- [BRIEF]:
Please copy out the records that follow exactly as they stand.

- [SUPPLIED DATA]:
----------------------------------------

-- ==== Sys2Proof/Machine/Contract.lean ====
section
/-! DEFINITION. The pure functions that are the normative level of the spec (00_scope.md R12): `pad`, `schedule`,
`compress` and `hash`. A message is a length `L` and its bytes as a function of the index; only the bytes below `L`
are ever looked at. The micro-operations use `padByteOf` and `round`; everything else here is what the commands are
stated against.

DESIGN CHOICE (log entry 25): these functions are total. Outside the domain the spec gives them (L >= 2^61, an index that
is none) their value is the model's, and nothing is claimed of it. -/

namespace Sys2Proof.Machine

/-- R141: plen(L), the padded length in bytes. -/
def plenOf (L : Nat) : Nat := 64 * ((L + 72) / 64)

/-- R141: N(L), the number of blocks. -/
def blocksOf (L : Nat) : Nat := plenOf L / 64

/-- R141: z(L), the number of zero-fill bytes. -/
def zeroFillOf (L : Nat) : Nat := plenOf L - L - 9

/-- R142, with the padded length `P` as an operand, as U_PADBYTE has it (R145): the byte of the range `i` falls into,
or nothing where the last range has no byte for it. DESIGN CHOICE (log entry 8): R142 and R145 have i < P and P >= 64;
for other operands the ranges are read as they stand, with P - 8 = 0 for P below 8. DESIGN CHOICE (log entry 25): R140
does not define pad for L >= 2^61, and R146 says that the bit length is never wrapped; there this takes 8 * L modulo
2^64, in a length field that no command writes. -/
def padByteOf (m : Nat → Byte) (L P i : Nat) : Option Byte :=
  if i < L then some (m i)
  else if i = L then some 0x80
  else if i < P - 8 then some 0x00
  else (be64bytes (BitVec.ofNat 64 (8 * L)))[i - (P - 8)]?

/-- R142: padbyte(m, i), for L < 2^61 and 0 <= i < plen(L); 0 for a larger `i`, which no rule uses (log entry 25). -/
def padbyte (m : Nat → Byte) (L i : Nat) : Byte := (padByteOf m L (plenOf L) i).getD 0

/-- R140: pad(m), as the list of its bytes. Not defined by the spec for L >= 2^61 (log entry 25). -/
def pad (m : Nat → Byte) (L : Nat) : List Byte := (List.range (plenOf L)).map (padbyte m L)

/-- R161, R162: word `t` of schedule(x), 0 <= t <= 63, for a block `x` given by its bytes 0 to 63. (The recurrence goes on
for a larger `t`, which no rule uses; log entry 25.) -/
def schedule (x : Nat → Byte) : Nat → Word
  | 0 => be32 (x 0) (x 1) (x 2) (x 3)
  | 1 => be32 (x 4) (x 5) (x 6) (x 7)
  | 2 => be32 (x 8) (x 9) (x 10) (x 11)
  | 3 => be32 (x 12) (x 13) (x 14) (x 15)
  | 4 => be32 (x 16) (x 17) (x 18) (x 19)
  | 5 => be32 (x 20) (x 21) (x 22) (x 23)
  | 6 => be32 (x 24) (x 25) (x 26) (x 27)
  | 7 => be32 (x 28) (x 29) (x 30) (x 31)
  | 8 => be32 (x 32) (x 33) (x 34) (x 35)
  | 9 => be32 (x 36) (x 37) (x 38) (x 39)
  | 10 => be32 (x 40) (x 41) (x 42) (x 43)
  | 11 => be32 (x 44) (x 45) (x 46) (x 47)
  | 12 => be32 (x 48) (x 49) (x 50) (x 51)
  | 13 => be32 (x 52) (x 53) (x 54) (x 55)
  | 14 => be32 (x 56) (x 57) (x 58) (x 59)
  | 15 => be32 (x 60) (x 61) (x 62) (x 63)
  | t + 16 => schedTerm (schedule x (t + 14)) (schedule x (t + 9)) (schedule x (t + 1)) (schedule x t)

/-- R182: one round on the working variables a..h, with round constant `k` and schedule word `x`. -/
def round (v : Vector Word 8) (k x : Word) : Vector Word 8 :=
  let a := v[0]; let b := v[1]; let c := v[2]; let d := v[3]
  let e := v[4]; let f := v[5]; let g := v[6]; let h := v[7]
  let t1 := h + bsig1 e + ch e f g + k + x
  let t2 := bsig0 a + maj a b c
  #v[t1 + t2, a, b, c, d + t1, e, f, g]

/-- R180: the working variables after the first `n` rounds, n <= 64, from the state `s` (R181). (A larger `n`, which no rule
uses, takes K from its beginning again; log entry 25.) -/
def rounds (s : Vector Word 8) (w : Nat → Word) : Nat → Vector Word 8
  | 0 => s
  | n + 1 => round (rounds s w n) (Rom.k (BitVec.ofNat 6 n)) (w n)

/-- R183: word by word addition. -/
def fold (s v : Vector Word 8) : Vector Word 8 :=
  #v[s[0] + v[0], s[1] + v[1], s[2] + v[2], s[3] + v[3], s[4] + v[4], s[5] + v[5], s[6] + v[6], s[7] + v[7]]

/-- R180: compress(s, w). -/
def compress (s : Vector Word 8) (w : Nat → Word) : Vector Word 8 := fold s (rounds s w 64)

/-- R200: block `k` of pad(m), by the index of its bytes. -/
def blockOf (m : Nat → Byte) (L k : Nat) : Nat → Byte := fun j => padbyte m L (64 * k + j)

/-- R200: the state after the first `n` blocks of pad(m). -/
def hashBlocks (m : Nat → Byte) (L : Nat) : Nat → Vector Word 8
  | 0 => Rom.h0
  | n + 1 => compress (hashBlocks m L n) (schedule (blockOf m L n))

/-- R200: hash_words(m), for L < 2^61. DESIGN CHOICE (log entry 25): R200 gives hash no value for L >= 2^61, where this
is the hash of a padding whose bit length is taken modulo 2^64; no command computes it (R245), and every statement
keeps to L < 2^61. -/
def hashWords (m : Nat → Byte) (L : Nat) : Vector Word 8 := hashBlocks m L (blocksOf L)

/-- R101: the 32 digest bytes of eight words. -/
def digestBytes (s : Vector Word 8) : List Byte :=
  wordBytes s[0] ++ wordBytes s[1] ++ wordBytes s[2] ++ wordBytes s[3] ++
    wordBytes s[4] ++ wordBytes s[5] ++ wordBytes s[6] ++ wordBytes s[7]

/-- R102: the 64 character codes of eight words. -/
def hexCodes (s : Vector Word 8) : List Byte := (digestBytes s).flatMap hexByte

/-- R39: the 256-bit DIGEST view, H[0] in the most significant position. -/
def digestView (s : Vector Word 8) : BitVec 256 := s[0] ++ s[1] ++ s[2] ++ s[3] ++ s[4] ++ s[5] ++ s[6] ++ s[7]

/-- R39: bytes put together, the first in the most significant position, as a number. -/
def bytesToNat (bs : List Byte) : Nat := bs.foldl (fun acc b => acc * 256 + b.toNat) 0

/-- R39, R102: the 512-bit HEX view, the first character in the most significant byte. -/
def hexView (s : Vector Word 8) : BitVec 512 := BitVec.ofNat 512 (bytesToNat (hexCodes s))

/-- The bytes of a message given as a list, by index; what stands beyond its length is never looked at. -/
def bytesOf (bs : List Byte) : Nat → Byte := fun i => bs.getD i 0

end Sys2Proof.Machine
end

----------------------------------------

- [SOLUTION TO THIS TASK]:
-- ==== Sys2Proof/Machine/Contract.lean ====
section
/-! DEFINITION. The pure functions that are the normative level of the spec (00_scope.md R12): `pad`, `schedule`,
`compress` and `hash`. A message is a length `L` and its bytes as a function of the index; only the bytes below `L`
are ever looked at. The micro-operations use `padByteOf` and `round`; everything else here is what the commands are
stated against.

DESIGN CHOICE (log entry 25): these functions are total. Outside the domain the spec gives them (L >= 2^61, an index that
is none) their value is the model's, and nothing is claimed of it. -/

namespace Sys2Proof.Machine

/-- R141: plen(L), the padded length in bytes. -/
def plenOf (L : Nat) : Nat := 64 * ((L + 72) / 64)

/-- R141: N(L), the number of blocks. -/
def blocksOf (L : Nat) : Nat := plenOf L / 64

/-- R141: z(L), the number of zero-fill bytes. -/
def zeroFillOf (L : Nat) : Nat := plenOf L - L - 9

/-- R142, with the padded length `P` as an operand, as U_PADBYTE has it (R145): the byte of the range `i` falls into,
or nothing where the last range has no byte for it. DESIGN CHOICE (log entry 8): R142 and R145 have i < P and P >= 64;
for other operands the ranges are read as they stand, with P - 8 = 0 for P below 8. DESIGN CHOICE (log entry 25): R140
does not define pad for L >= 2^61, and R146 says that the bit length is never wrapped; there this takes 8 * L modulo
2^64, in a length field that no command writes. -/
def padByteOf (m : Nat → Byte) (L P i : Nat) : Option Byte :=
  if i < L then some (m i)
  else if i = L then some 0x80
  else if i < P - 8 then some 0x00
  else (be64bytes (BitVec.ofNat 64 (8 * L)))[i - (P - 8)]?

/-- R142: padbyte(m, i), for L < 2^61 and 0 <= i < plen(L); 0 for a larger `i`, which no rule uses (log entry 25). -/
def padbyte (m : Nat → Byte) (L i : Nat) : Byte := (padByteOf m L (plenOf L) i).getD 0

/-- R140: pad(m), as the list of its bytes. Not defined by the spec for L >= 2^61 (log entry 25). -/
def pad (m : Nat → Byte) (L : Nat) : List Byte := (List.range (plenOf L)).map (padbyte m L)

/-- R161, R162: word `t` of schedule(x), 0 <= t <= 63, for a block `x` given by its bytes 0 to 63. (The recurrence goes on
for a larger `t`, which no rule uses; log entry 25.) -/
def schedule (x : Nat → Byte) : Nat → Word
  | 0 => be32 (x 0) (x 1) (x 2) (x 3)
  | 1 => be32 (x 4) (x 5) (x 6) (x 7)
  | 2 => be32 (x 8) (x 9) (x 10) (x 11)
  | 3 => be32 (x 12) (x 13) (x 14) (x 15)
  | 4 => be32 (x 16) (x 17) (x 18) (x 19)
  | 5 => be32 (x 20) (x 21) (x 22) (x 23)
  | 6 => be32 (x 24) (x 25) (x 26) (x 27)
  | 7 => be32 (x 28) (x 29) (x 30) (x 31)
  | 8 => be32 (x 32) (x 33) (x 34) (x 35)
  | 9 => be32 (x 36) (x 37) (x 38) (x 39)
  | 10 => be32 (x 40) (x 41) (x 42) (x 43)
  | 11 => be32 (x 44) (x 45) (x 46) (x 47)
  | 12 => be32 (x 48) (x 49) (x 50) (x 51)
  | 13 => be32 (x 52) (x 53) (x 54) (x 55)
  | 14 => be32 (x 56) (x 57) (x 58) (x 59)
  | 15 => be32 (x 60) (x 61) (x 62) (x 63)
  | t + 16 => schedTerm (schedule x (t + 14)) (schedule x (t + 9)) (schedule x (t + 1)) (schedule x t)

/-- R182: one round on the working variables a..h, with round constant `k` and schedule word `x`. -/
def round (v : Vector Word 8) (k x : Word) : Vector Word 8 :=
  let a := v[0]; let b := v[1]; let c := v[2]; let d := v[3]
  let e := v[4]; let f := v[5]; let g := v[6]; let h := v[7]
  let t1 := h + bsig1 e + ch e f g + k + x
  let t2 := bsig0 a + maj a b c
  #v[t1 + t2, a, b, c, d + t1, e, f, g]

/-- R180: the working variables after the first `n` rounds, n <= 64, from the state `s` (R181). (A larger `n`, which no rule
uses, takes K from its beginning again; log entry 25.) -/
def rounds (s : Vector Word 8) (w : Nat → Word) : Nat → Vector Word 8
  | 0 => s
  | n + 1 => round (rounds s w n) (Rom.k (BitVec.ofNat 6 n)) (w n)

/-- R183: word by word addition. -/
def fold (s v : Vector Word 8) : Vector Word 8 :=
  #v[s[0] + v[0], s[1] + v[1], s[2] + v[2], s[3] + v[3], s[4] + v[4], s[5] + v[5], s[6] + v[6], s[7] + v[7]]

/-- R180: compress(s, w). -/
def compress (s : Vector Word 8) (w : Nat → Word) : Vector Word 8 := fold s (rounds s w 64)

/-- R200: block `k` of pad(m), by the index of its bytes. -/
def blockOf (m : Nat → Byte) (L k : Nat) : Nat → Byte := fun j => padbyte m L (64 * k + j)

/-- R200: the state after the first `n` blocks of pad(m). -/
def hashBlocks (m : Nat → Byte) (L : Nat) : Nat → Vector Word 8
  | 0 => Rom.h0
  | n + 1 => compress (hashBlocks m L n) (schedule (blockOf m L n))

/-- R200: hash_words(m), for L < 2^61. DESIGN CHOICE (log entry 25): R200 gives hash no value for L >= 2^61, where this
is the hash of a padding whose bit length is taken modulo 2^64; no command computes it (R245), and every statement
keeps to L < 2^61. -/
def hashWords (m : Nat → Byte) (L : Nat) : Vector Word 8 := hashBlocks m L (blocksOf L)

/-- R101: the 32 digest bytes of eight words. -/
def digestBytes (s : Vector Word 8) : List Byte :=
  wordBytes s[0] ++ wordBytes s[1] ++ wordBytes s[2] ++ wordBytes s[3] ++
    wordBytes s[4] ++ wordBytes s[5] ++ wordBytes s[6] ++ wordBytes s[7]

/-- R102: the 64 character codes of eight words. -/
def hexCodes (s : Vector Word 8) : List Byte := (digestBytes s).flatMap hexByte

/-- R39: the 256-bit DIGEST view, H[0] in the most significant position. -/
def digestView (s : Vector Word 8) : BitVec 256 := s[0] ++ s[1] ++ s[2] ++ s[3] ++ s[4] ++ s[5] ++ s[6] ++ s[7]

/-- R39: bytes put together, the first in the most significant position, as a number. -/
def bytesToNat (bs : List Byte) : Nat := bs.foldl (fun acc b => acc * 256 + b.toNat) 0

/-- R39, R102: the 512-bit HEX view, the first character in the most significant byte. -/
def hexView (s : Vector Word 8) : BitVec 512 := BitVec.ofNat 512 (bytesToNat (hexCodes s))

/-- The bytes of a message given as a list, by index; what stands beyond its length is never looked at. -/
def bytesOf (bs : List Byte) : Nat → Byte := fun i => bs.getD i 0

end Sys2Proof.Machine
end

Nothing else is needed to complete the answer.